Também atuante no caso, a defensora pública Ana Carolina Palma de Araújo ressaltou que a finalidade e o motivo da edição do decreto “foram qualquer coisa, menos a garantia do interesse público”. Ela lembrou do apurado pela operação Lava-Jato sobre as relações existentes entre Eike Batista e o governador Sérgio Cabral, à frente do Executivo na época da publicação da medida, e que resultaram na imputação da prática do crime de corrupção, conforme consta na ação em curso na 7ª Vara Federal Criminal do Rio.
– Nessa ação criminal há expressa menção às desapropriações realizadas nas terras do 5º Distrito de São João da Barra. O Ministério Público Federal narra na denúncia que as desapropriações para a instalação dos empreendimentos ligados ao Porto do Açu ajudaram a garantir para o então governador – assim como outros empreendimentos levados a efeito pelo grupo X no Estado – o recebimento indevido de mais de 16 milhões de dólares. Com isso, a finalidade e o motivo das desapropriações restaram evidenciados: possibilitar uma troca de favores, favorecendo, portanto, o interesse particular consistente na aquisição, por um único empresário, de aproximadamente 1/3 das terras de São João da Barra – disse Ana Carolina.
Pesquisador do Instituto Federal Fluminense e também da Universidade Estadual do Rio de Janeiro (UERJ), Roberto Moraes falou sobre os estudos por ele iniciados com o lançamento da pedra fundamental do Porto do Açu e que, mais tarde, avançaram no acompanhamento dos sistemas portuários do estado do Rio. Ele ainda visitou portos na Europa e na África.
– Observando tudo o que transcorreu ao longo desses anos, podemos dizer que o porto pode funcionar sem a necessidade de ocupar essa imensa área. (...) Com isso, a gente identifica que houve uma perda do objeto e da finalidade daquelas desapropriações, além de um processo de estrangeirização das terras – observou.
Os problemas com o meio ambiente também foram mencionados na audiência pública. De acordo com o presidente da Associação dos Proprietários de Imóveis e Moradores do Açu, Campo da Praia, Pipeiras, Barcelos e Cajueiro (ASPRIM), Rodrigo Santos, o lençol freático foi contaminado pela salinização com a chegada do estaleiro. Há mais de 40 anos na lavoura, ele também lembrou o drama vivido pelas famílias com a queda de 85% na produção agrícola.

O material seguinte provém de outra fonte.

-- ==== Sys2Proof/Tests/Slice0.lean ====
section
/-! SUPPORT. Tests of the model and witnesses for its statements. Expected values come from the spec: the opcode map of
30_encoding.md, the vectors V30, V40, V41, V42, V43 and V70 and the programs of 95_test_vectors.md. -/

namespace Sys2Proof.Tests

open Sys2Proof.Machine Sys2Proof.Claims

/-! ### States -/

/-- A file with one value for channel n and another for the rest. -/
def only {α : Type} (n : Chan) (v w : α) : PerChan α := PerChan.build fun m => if m = n then v else w

/-- The state the vectors start from: boot done, every gate line low. -/
def booted : State :=
  { State.reset with initLd := 0x1F#5, initMm := true, mm := .known 0#16, gateIn := sameLatch (.is false) }

/-- The same on an 8-bit bus. -/
def booted8 : State := { booted with plat := { resetPlatform with bus16 := false } }

/-- The same with load[3] = 0x1234 and Load(3) selected, on the bus of the given width. -/
def selected (bus16 : Bool) : State :=
  { (if bus16 then booted else booted8) with dp := some (.load .c3), load := only .c3 (.known 0x1234#16) (.unknown 0#16) }

/-- Between the two bytes of a write to load[3]. -/
def halfWritten : State := { selected false with xfer := .wrHi }

/-- Between the two bytes of a read of load[3]. -/
def halfRead : State := { selected false with xfer := .rdHi }

/-- Channel n alone set up and armed. -/
def running (n : Chan) (mode cnt load : Word) (tgl : Bool) : State :=
  { booted with
    mode := only n (.known mode) (.known 0x0B00#16)
    cnt := only n (.known cnt) (.unknown 0#16)
    load := only n (.known load) (.unknown 0#16)
    tgl := only n (.is tgl) (.unknown false)
    armed := only n true false }

/-- The timer of program P1: channel 3 gated by its own output. -/
def timer (cnt : Word) (tgl : Bool) : State :=
  { running .c3 0x8B22#16 cnt 5#16 tgl with
    plat := { resetPlatform with gateWire := only .c3 (.out .c3) .ext }
    psc := 0x1234#16 }

/-- The chain of program P5 and vector V42-15 just before the event that ripples. -/
def chain : State :=
  { booted with
    mode := { c1 := .known 0x0129#16, c2 := .known 0x0029#16, c3 := .known 0x000A#16, c4 := .known 0#16, c5 := .known 0#16 }
    cnt := { c1 := .known 0xFFFF#16, c2 := .known 0xFFFF#16, c3 := .known 7#16, c4 := .unknown 0#16, c5 := .unknown 0#16 }
    load := sameReg (.known 0#16)
    tgl := sameLatch (.is false)
    armed := { c1 := true, c2 := true, c3 := true, c4 := false, c5 := false } }

/-- What is seen of the next state, if there is one. -/
def see {α : Type} (o : Host.Outcome State Fault Refusal) (f : State → α) : Option α :=
  match o with
  | .next s => some (f s)
  | .fault _ => none
  | .refused _ => none

/-- Why there is no next state. -/
def why (o : Host.Outcome State Fault Refusal) : Option Refusal :=
  match o with
  | .next _ => none
  | .fault f => nomatch f
  | .refused r => some r

/-- What is seen after an environment step. -/
def seeEnv {α : Type} (r : Result) (f : State → α) : Option α :=
  match r with
  | .ok s => some (f s)
  | .error _ => none

/-- Why an environment step was refused. -/
def whyEnv (r : Result) : Option Refusal :=
  match r with
  | .ok _ => none
  | .error e => some e

/-! ### WellFormed -/

theorem test_wellFormed_dw16_needs_wide : Instr.wellFormed false (.dw16 0#16) = false := rfl
theorem test_wellFormed_dr16_needs_wide : Instr.wellFormed false .dr16 = false := rfl
theorem test_wellFormed_dw8_needs_narrow : Instr.wellFormed true (.dw8 0#8) = false := rfl
theorem test_wellFormed_dr8_needs_narrow : Instr.wellFormed true .dr8 = false := rfl
theorem test_wellFormed_command_on_both : (Instr.wellFormed true .reset && Instr.wellFormed false .reset) = true := rfl
theorem test_wellFormed_gate_needs_external :
    Input.wellFormed (timer 0#16 true).plat (.gateSet .c3 true) = false ∧
    Input.wellFormed (timer 0#16 true).plat (.gateSet .c1 true) = true := by decide

/-! ### Decoding: every row of the opcode table, its byte written out from R61 to R64 -/

/-- Format CS: 000 E G, E = 00 mode, 01 load, 10 hold, G = the channel; 0x17 is MM. -/
theorem test_decode_select :
    decodeCommand 0b00000001#8 = some .selectMode1 ∧ decodeCommand 0b00000010#8 = some .selectMode2 ∧
    decodeCommand 0b00000011#8 = some .selectMode3 ∧ decodeCommand 0b00000100#8 = some .selectMode4 ∧
    decodeCommand 0b00000101#8 = some .selectMode5 ∧ decodeCommand 0b00001001#8 = some .selectLoad1 ∧
    decodeCommand 0b00001010#8 = some .selectLoad2 ∧ decodeCommand 0b00001011#8 = some .selectLoad3 ∧
    decodeCommand 0b00001100#8 = some .selectLoad4 ∧ decodeCommand 0b00001101#8 = some .selectLoad5 ∧
    decodeCommand 0b00010001#8 = some .selectHold1 ∧ decodeCommand 0b00010010#8 = some .selectHold2 ∧
    decodeCommand 0b00010011#8 = some .selectHold3 ∧ decodeCommand 0b00010100#8 = some .selectHold4 ∧
    decodeCommand 0b00010101#8 = some .selectHold5 ∧ decodeCommand 0b00010111#8 = some .selectMM := by decide

/-- Format CM: OP3 S, OP3 = 001 ARM, 010 LOAD, 101 SAVE, 110 DISARM; V30-12 to V30-19. -/
theorem test_decode_mask :
    decodeCommand 0x20#8 = some (.arm 0#5) ∧ decodeCommand 0x24#8 = some (.arm 0b00100#5) ∧
    decodeCommand 0x3F#8 = some (.arm 0b11111#5) ∧ decodeCommand 0x44#8 = some (.load 0b00100#5) ∧
    decodeCommand 0x5F#8 = some (.load 0b11111#5) ∧ decodeCommand 0xA2#8 = some (.save 0b00010#5) ∧
    decodeCommand 0xC5#8 = some (.disarm 0b00101#5) := by decide

/-- Format CN: OP5 N, OP5 = 11100 CLEAR_TC, 11101 SET_TC. -/
theorem test_decode_output :
    decodeCommand 0b11100001#8 = some .clearTc1 ∧ decodeCommand 0b11100010#8 = some .clearTc2 ∧
    decodeCommand 0b11100011#8 = some .clearTc3 ∧ decodeCommand 0b11100100#8 = some .clearTc4 ∧
    decodeCommand 0b11100101#8 = some .clearTc5 ∧ decodeCommand 0b11101001#8 = some .setTc1 ∧
    decodeCommand 0b11101010#8 = some .setTc2 ∧ decodeCommand 0b11101011#8 = some .setTc3 ∧
    decodeCommand 0b11101100#8 = some .setTc4 ∧ decodeCommand 0b11101101#8 = some .setTc5 := by decide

– Foi traumático para as famílias: com a produção dizimada e ainda com a salinização, perdemos cada vez mais a capacidade de transformar terra em produtos para a mesa dos senhores e para todo o estado do Rio de Janeiro, que só veio a perder porque nós éramos os primeiros na produção de maxixe. Estávamos em segundo na produção de abacaxis. Além disso, havia mais de 3.500 cabeças de gado nessas áreas, o que também deixou de ser uma fonte de renda – enfatizou Rodrigo.
Segundo ele, o decreto para a implantação do Porto do Açu e do complexo industrial atingiu 1.500 famílias diretamente e mais de 3 mil famílias, indiretamente, “no sistema de comercialização e na distribuição dos produtos”.
Situação judicial
Com tantos problemas, um grupo de famílias passou a ocupar uma área do Distrito do Açu no dia 19 de abril e, no dia 12 de maio, receberam autorização da Justiça para permanecer no local por mais 40 dias. Nesse período, analisarão um acordo apresentado pela Codin, pela Grussaí Siderúrgica do Açu (GSA) e pela Porto do Açu Operações (que é a nova denominação da LLX Açu Operações), todas autoras de uma ação da reintegração de posse para a retirada das famílias de lá.